Results and discussion

Polymer compatibility

Sodium polytungstate and vinegar are fully compatible with PP, PE, PS, and CA. Vinegar is also fully compatible with PA6 and PEST (Table 3). Both SPT and vinegar treatments resulted in poor ATR-FTIR matches for CR after the compatibility trials. Car tires are inherently heterogeneous, consisting of rubber, synthetic polymers, and fillers; and the crumb rubber was produced by the mechanical grinding of used tires. When untreated CR was searched through the in-house library, it only matched to a spectra of itself with an average match of 61.58% ± 2.48%. Itis likely neither the SPT nor vinegar that changed the spectrum of CR significantly, but rather the heterogeneous composition of the CR itself caused poor library matches. Crumb rubber is also black in color, making it difficult to obtain a clean spectrum using reflectance mode. The dark color causes lower amounts of radiation to reflect back to the detector, giving poor spectra [32]. In addition, PVC had a reduced ATR-FTIR match of 85.7% ± 3.77% and 76.5% ± 8.40% after treatment with SPT and vinegar, respectively. It is possible an additive such as calcium carbonate or phthalates leached from the PVC samples causing a lowered spectral match after treatment. The Wilcoxon signed rank test showed no significant differences in the before and after masses for any polymer in any treatment (p > 0.05).
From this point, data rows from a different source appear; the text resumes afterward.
-- ==== Sys2Proof/Machine/Sequencer.lean ====
section
/-!
DEFINITION. Machine/Sequencer.lean: the power sequencer, margining and the push-button (chapter 14). The step engine itself is in
SeqOps.
-/

namespace Sys2Proof.Machine

open Sys2Proof

/-! ### Programs (R407 to R416) -/

/-- R410: SAFETY starts the program whose moment has come; `crcOk` is the outcome of its check before the run (R422). -/
def State.programStart (s : State) (n : Nat) (crcOk : Bool) : State :=
  if s.seq.prog.isNone ∧ s.seq.due.head? = some n then (s.seqBegin n crcOk).seqSettle else s

def execSeqProgramStart (n : Nat) (crcOk : Bool) (s : State) : Host.Outcome State Fault Refusal :=
  .next (finish (s.begin.programStart n crcOk))

/-- R407, R409, R411: a wait in µs, in hc (once its boundaries have passed), in ct by time, or the gap of the derived power-down
is over. A `WAIT_CT` on charge ends when `CDL4` fires (R46). -/
def State.waitDone (s : State) : State :=
  match s.seq.wait with
  | .time => s.seqGo.seqSettle
  | .gap => s.seqGo.seqSettle
  | .hc t => if t ≤ s.hc then s.seqGo.seqSettle else s
  | .more => (({ s with seq := { s.seq with wait := .none } }).seqRun seqFuel).seqSettle
  | .none => s
  | .ct => s
  | .up _ => s
  | .down _ => s
  | .sync _ _ => s
  | .shed _ => s

def execSeqWaitDone (s : State) : Host.Outcome State Fault Refusal := .next (finish s.begin.waitDone)

/-- R407: every rail that the check names has reached the goal. -/
def State.checkDone (s : State) : State :=
  match s.seq.wait with
  | .up r => if s.allGood r then ((s.wr R.SEQ_STAT_CHECK_FAILED 0).seqGo).seqSettle else s
  | .down r => if s.allDown r then ((s.wr R.SEQ_STAT_CHECK_FAILED 0).seqGo).seqSettle else s
  | .none => s
  | .time => s
  | .hc _ => s
  | .ct => s
  | .sync _ _ => s
  | .shed _ => s
  | .gap => s
  | .more => s

def execSeqCheckDone (s : State) : Host.Outcome State Fault Refusal := .next (finish s.begin.checkDone)

/-- R412, Table 14-7: the timeout of a check passes with a rail not there. -/
def State.checkTimeout (s : State) : State :=
  match s.seq.wait with
  | .up r => if s.allGood r then s else (((s.checkFailed r true).afterFail true).seqRun seqFuel).seqSettle
  | .down r => if s.allDown r then s else ((s.checkFailed r false).seqGo).seqSettle
  | .none => s
  | .time => s
  | .hc _ => s
  | .ct => s
  | .sync _ _ => s
  | .shed _ => s
  | .gap => s
  | .more => s

def execSeqCheckTimeout (s : State) : Host.Outcome State Fault Refusal := .next (finish s.begin.checkTimeout)

/-- R416: the line has been high for 2 µs. -/
def State.syncAdvance (s : State) : State :=
  match s.seq.wait with
  | .sync _ n => ((s.wr R.SEQ_SYNC_STATE n).seqGo).seqSettle
  | .none => s
  | .time => s
  | .hc _ => s
  | .ct => s
  | .up _ => s
  | .down _ => s
  | .shed _ => s
  | .gap => s
  | .more => s

def execSyncAdvance (s : State) : Host.Outcome State Fault Refusal := .next (finish s.begin.syncAdvance)

/-- R416: the timeout passes: the program fails, or goes on alone for the rest of the run. -/
def State.syncTimeout (s : State) : State :=
  match s.seq.wait with
  | .sync fails _ =>
    let s := (s.inc R.SEQ_SYNC_TIMEOUTS).detect 129 0
    if fails then (s.seqStop true).seqSettle
    else ({ s with seq := { s.seq with solo := true } }).seqGo.seqSettle
  | .none => s
  | .time => s
  | .hc _ => s
  | .ct => s
  | .up _ => s
  | .down _ => s
  | .shed _ => s
  | .gap => s
  | .more => s

def execSyncTimeout (s : State) : Host.Outcome State Fault Refusal := .next (finish s.begin.syncTimeout)

/-- R408: a program other than `KILN_SHED` has run for 60 s; it continues. -/
def execProgramOverrun (s : State) : Host.Outcome State Fault Refusal :=
  .next (finish (s.begin.cond (s.seq.prog.isSome && s.seq.prog != some 2) (fun s => s.detect 127 0)))

/-! ### Input collapse (R415) -/

/-- The running program abandoned with nothing following from its end. -/
def State.seqDrop (s : State) : State :=
  let s := s.seqAbandon
  { s with seq := { s.seq with ended := none } }

/-- R415: outside a kiln `MAIN_IN` has stayed below `COLLAPSE.MV` for 2 µs: enables 0 to 39 outside `KILN_EN` are released. -/
def State.inputCollapse (s : State) : State :=
  if s.inKiln ∨ s.paged = false then s
  else
    let s := s.seqDrop
    let keep := s.rd R.SEQ_KILN_EN &&& mainMask
    let s := ((s.clrEnables (mainMask ^^^ keep)).inc R.SEQ_COLLAPSE_COUNT).detect 130 0
    { s with seq := { s.seq with collapsed := true }, power := { s.power with mainGood := false } }

def execInputCollapse (s : State) : Host.Outcome State Fault Refusal := .next (finish s.begin.inputCollapse)

/-- Enables 0 to 39 cleared in reverse order of the rise list, then both pack paths opened, and the device Off (R421). -/
def State.cutOff (s : State) : State :=
  let s := s.seqDrop
  let s := { s with seq := { s.seq with due := [] } }
  let s := s.seq.rise.reverse.foldl (fun (s : State) (e : RiseEntry) => s.clrEnables e.ens) s
  (s.clrEnables mainMask).enterP4

/-- R415: no kiln has started within 1 ms of a collapse. -/
def State.collapseOver (s : State) : State :=
  if s.seq.collapsed = false then s
  else
    let s := { s with seq := { s.seq with collapsed := false } }
    s.cond (!s.inKiln) State.cutOff

def execCollapseNoKilnTimeout (s : State) : Host.Outcome State Fault Refusal := .next (finish s.begin.collapseOver)

/-! ### Margins and counters (R402, R406, R417) -/

/-- A rail's trim may be driven: it has one, and the gauge does not own it (R402). -/
def State.mayMargin (s : State) (i : Nat) : Bool :=
  s.flag (R.SEQ_RAIL_CFG_TRIM_USED i) && !s.bit R.SEQ_TRIM_OWNER (s.rd (R.SEQ_RAIL_CFG_TRIM i))

/-- R417: `RAIL_MARGIN.PCT10` of the rail selected takes a value from -50 to 50 under maintenance access. -/
def State.marginWrite (s : State) (v : Nat) : State :=
  let m := ofField 7 (v % 128)
  let i := s.rd R.SEQ_RAIL_SEL
  if s.maint.isOpen ∧ -50 ≤ m ∧ m ≤ 50 ∧ s.mayMargin i then s.wr (R.SEQ_RAIL_MARGIN_PCT10 i) (v % 128) else s.reject 0xA0

def execRailMarginWrite (who : Requester) (pct10 : Nat) (s : State) : Host.Outcome State Fault Refusal :=
  .next (finish (s.begin.command (.railMarginWrite who pct10) (s.admission who 0xA0) 0xA0 (fun s => s.marginWrite pct10)))

/-- One step of at most 0.5 % of nominal toward the target (R417). -/
def stepToward (now target : Int) : Int :=
  if now + 5 < target then now + 5 else if target < now - 5 then now - 5 else target

/-- R417: at pu 384 every margin moves one step. -/
def State.marginStep (s : State) : State :=
  (s.each 32 (fun s i => s.cond (s.mayMargin i || s.rd (R.SEQ_RAIL_MARGIN_ACT10 i) != 0) (fun s =>
    s.wr (R.SEQ_RAIL_MARGIN_ACT10 i) (toField 8 (stepToward (s.marginNow i) (ofField 7 (s.rd (R.SEQ_RAIL_MARGIN_PCT10 i)))))))).showMargins

def execMarginStep (s : State) : Host.Outcome State Fault Refusal :=
  .next (finish (s.begin.cond (s.paged && !s.kiln.since && s.pu == 384) State.marginStep))

/-- The six counters of a rail at 0. -/
def State.clearRail (s : State) (i : Nat) : State := s.each 6 (fun s k => s.wr (railCounter i k) 0)

/-- R406: `CNT_CLEAR` works under maintenance access. -/
def State.clearCounts (s : State) (f : State → State) : State := if s.maint.isOpen then f s else s.reject 0xA0

def execCntClearRail (who : Requester) (s : State) : Host.Outcome State Fault Refusal :=
  .next (finish (s.begin.command (.cntClearRail who) (s.admission who 0xA0) 0xA0 (fun s => s.clearCounts (fun s => s.clearRail (s.rd R.SEQ_RAIL_SEL)))))

def execCntClearAll (who : Requester) (s : State) : Host.Outcome State Fault Refusal :=
  .next (finish (s.begin.command (.cntClearAll who) (s.admission who 0xA0) 0xA0 (fun s => s.clearCounts (fun s => s.each 32 State.clearRail))))

/-- R406: the hourly copy; none from K0 to the next start, nor while `POWER_DOWN` runs. -/
def execRailCounterSave (s : State) : Host.Outcome State Fault Refusal :=
  .next (finish (s.begin.cond (s.paged && !s.kiln.since && s.seq.prog != some 1) State.saveRails))

/-! ### The program window (R423) -/

/-- `ADDR` one on, wrapping at 1,023. -/
def State.sqpNext (s : State) : State := s.wr R.SQP_ADDR (s.rd R.SQP_ADDR + 1)

/-- R423: an access to `SQP.DATA`: a read answers the staged step at `ADDR`, a write stages one; both advance `ADDR`. -/
def State.sqpData (s : State) (who : Requester) (write : Option Nat) : State :=
  match write with
  | none =>
    if s.mayRead who 0xA1 then (s.giveReg who (s.seq.staged.get (s.rd R.SQP_ADDR))).sqpNext
    else s.cond (s.answers who) (fun s => s.giveReg who 0)
  | some w =>
    s.under (s.admission who 0xA1) 0xA1 (fun s =>
      if s.flag (R.COMMIT_PENDING 0xA1) && s.seq.staged.get (s.rd R.SQP_ADDR) != w % 2 ^ 32 then s.reject 0xA1
      else ({ s with seq := { s.seq with staged := s.seq.staged.set (s.rd R.SQP_ADDR) (w % 2 ^ 32) } }).sqpNext)

def execSqpDataAccess (who : Requester) (write : Option Nat) (s : State) : Host.Outcome State Fault Refusal :=
  .next (finish (s.begin.sqpData who write))

/-! ### The push-button (R419 to R421) -/

/-- A press class in the trouble log: 0 short, 1 from 1 s, 2 at 4 s, 3 at 12 s (R420; assumption 7). -/
def State.pressLog (s : State) (k : Nat) : State := s.tlog 0x010B k

/-- `MR_N` wakes the device where `MAIN_IN` is good: from P3 (source 1), or from Off (Table 14-9, R433). After a force off only a
press under 1 s does (R421). -/
def State.pressWake (s : State) (short : Bool) : State :=
  match s.power.life with
  | .dormant => s.wake 1
  | .off =>
    if s.power.mainGood ∧ (s.seq.forcedOff = false ∨ short) then
      (({ s with seq := { s.seq with forcedOff := false } }).wr R.SNT_LAST_WAKE_SOURCE 1).startBegin s.power.cause
    else s
  | .starting => s
  | .running => s
  | .failed => s
  | .recovery => s
  | .goingDown => s

/-- The device is in P3 or P4. -/
def State.asleep (s : State) : Bool := !s.paged

/-- R419: `MR_N` is released after a press of `ms`; the points at 4 s and 12 s have had their effect already. -/
def State.pressEnd (s : State) (ms : Nat) : State :=
  let was4 := s.seq.held4
  let s := { s with seq := { s.seq with press := false, held4 := false, held12 := false } }
  let s := s.wr R.SEQ_MRN_LEVEL 1
  if was4 ∨ 4000 ≤ ms then s
  else if ms < 1000 then
    let s := (s.inc R.SEQ_MRN_SHORT).pressLog 0
    if s.asleep then s.pressWake true else s.vendor 0 6 [6]
  else
    let s := s.pressLog 1
    if s.asleep then s.pressWake false else s.notice 0xA0

def execMrNPressRelease (ms : Nat) (s : State) : Host.Outcome State Fault Refusal := .next (finish (s.begin.pressEnd ms))

/-- R419, Table 14-9: the press reaches 4 s: kiln trigger 5 where enabled and the kiln is Ready or Primed, ignored in a kiln, a
warning otherwise; no action in P3 or P4. -/
def State.press4 (s : State) : State :=
  if s.seq.held4 then s
  else
    let s := { s with seq := { s.seq with press := true, held4 := true } }
    let s := ((s.wr R.SEQ_MRN_LEVEL 0).inc R.SEQ_MRN_HOLD4).pressLog 2
    if s.asleep then s
    else if s.inKiln then s.inc R.KLN_IGNORED
    else if s.flag R.KLN_TRIG_MRN_EN ∧ s.kilnLive then s.fireTrigger 5 false false
    else s.warning 0xA0

def execMrNHold4s (s : State) : Host.Outcome State Fault Refusal := .next (finish s.begin.press4)

/-- R421: the press reaches 12 s: force off. A kiln before its seal point ends unsealed (R254). -/
def State.forceOff (s : State) : State :=
  if s.seq.held12 then s
  else
    let s := { s with seq := { s.seq with press := true, held4 := true, held12 := true } }
    let s := ((s.wr R.SEQ_MRN_LEVEL 0).inc R.SEQ_MRN_HOLD12).pressLog 3
    let s := s.detect 131 0
    let s := { s with kiln := { s.kiln with unsealed := s.kiln.unsealed || (s.inKiln && !s.kiln.sealed) } }
    let s := { s with seq := { s.seq with forcedOff := true, collapsed := false, due := [] } }
    if s.asleep then
      let s := s.openPaths
      { s with power := { s.power with life := .off } }.wr R.PWR_STAT_STATE 4
    else s.cutOff

def execForceOff (s : State) : Host.Outcome State Fault Refusal := .next (finish s.begin.forceOff)

end Sys2Proof.Machine
end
Table 3 Compatibility of eight polymers with sodium polytungstate and household vinegar, shown as mean and one standard deviation in percent match to the polymer’s original ATR FTIR spectrum and percent mass change of the polymer. Results highlighted in green indicate compatibility with the chemical (> 90% ATR FTIR match or < 10% mass change), orange indicates compatibility with caution (ATR match 70 − 89.9% or 10 − 50% change in mass) and red indicates incompatibility with the chemical (ATR match < 70% or mass change > 50%)

Efficiency of vacuum

Natural, buoyant material present in environmental samples interferes with detection and identification of the synthetic polymers, so reducing it is a goal of effective sample preparation. Decaying plant matter contains intercellular space that is filled with gasses causing it to float in water. Bubbles trapped in diatom skeletons, which are abundant in deep-sea sediments, will also cause these natural materials to float. Applying a vacuum replaces the gas with water allowing cellulose or diatom skeletons, which are more dense than water, to sink [33]. Adding a vacuum step to the DSD procedure resulted in a visual decrease in the amount of natural material captured on the filter, though the difference was not statistically significant (t-value = -1.58, DF = 2, p value = 0.13; Fig. 3). In addition, the amount of material remaining was significantly less variable with the vacuum applied. The vacuum step can improve both accuracy and precision by reducing interfering particles and increasing reproducibility of material on the filter without the need of more harsh chemical cleanup techniques. The application of a strong vacuum is key to density separation, and this experiment suggests that 7.45 × 104 Pa is adequate. Further testing would be needed to determine the optimal vacuum for each sample type and more replicates would result in more power for statistical differences. Additional work to determine the ability of the vacuum to remove natural material is needed to fully determine the capability of the vacuum in reducing natural materials in a sample.

Fig. 3
figure 3

The mass of deep-sea sediment material that floated in the DSD after being processed with and without the application of a vacuum. Though not statistically significant (p = 0.13), visually more natural material floated without vacuum

Microplastic recovery using the density separation device

Details for all particles recovered from the six sediment replicates (3 spiked and 3 blank), can be found in Table S3. Images of all six filters show few to no visible particles > 100 μm in the blank sediment and numerous particles from the spiked sediment as expected (Fig. 4).

Fig. 4
figure 4

Images of particles on the gold filters from three replicates of non-spiked (Blank) and microplastic-spiked deep-sea sediment (Spiked) processed with the Density Separation Device (DSD). The identity of the polymers in the spiked images were color coded using Photoshop in the bottom row

The average recoveries of spiked fragments, regardless of original size at spiking, exceeded 78%, while the two fibers had recoveries lower than 26% (Table 4; Fig. 5). These recoveries indicate that the DSD is efficient at separating microplastic polymers of a range of densities (~ 0.9 g/mL PP to ~ 1.4 g/mL PVC) from fine sediment, but microfibers remain a challenge to extract or detect.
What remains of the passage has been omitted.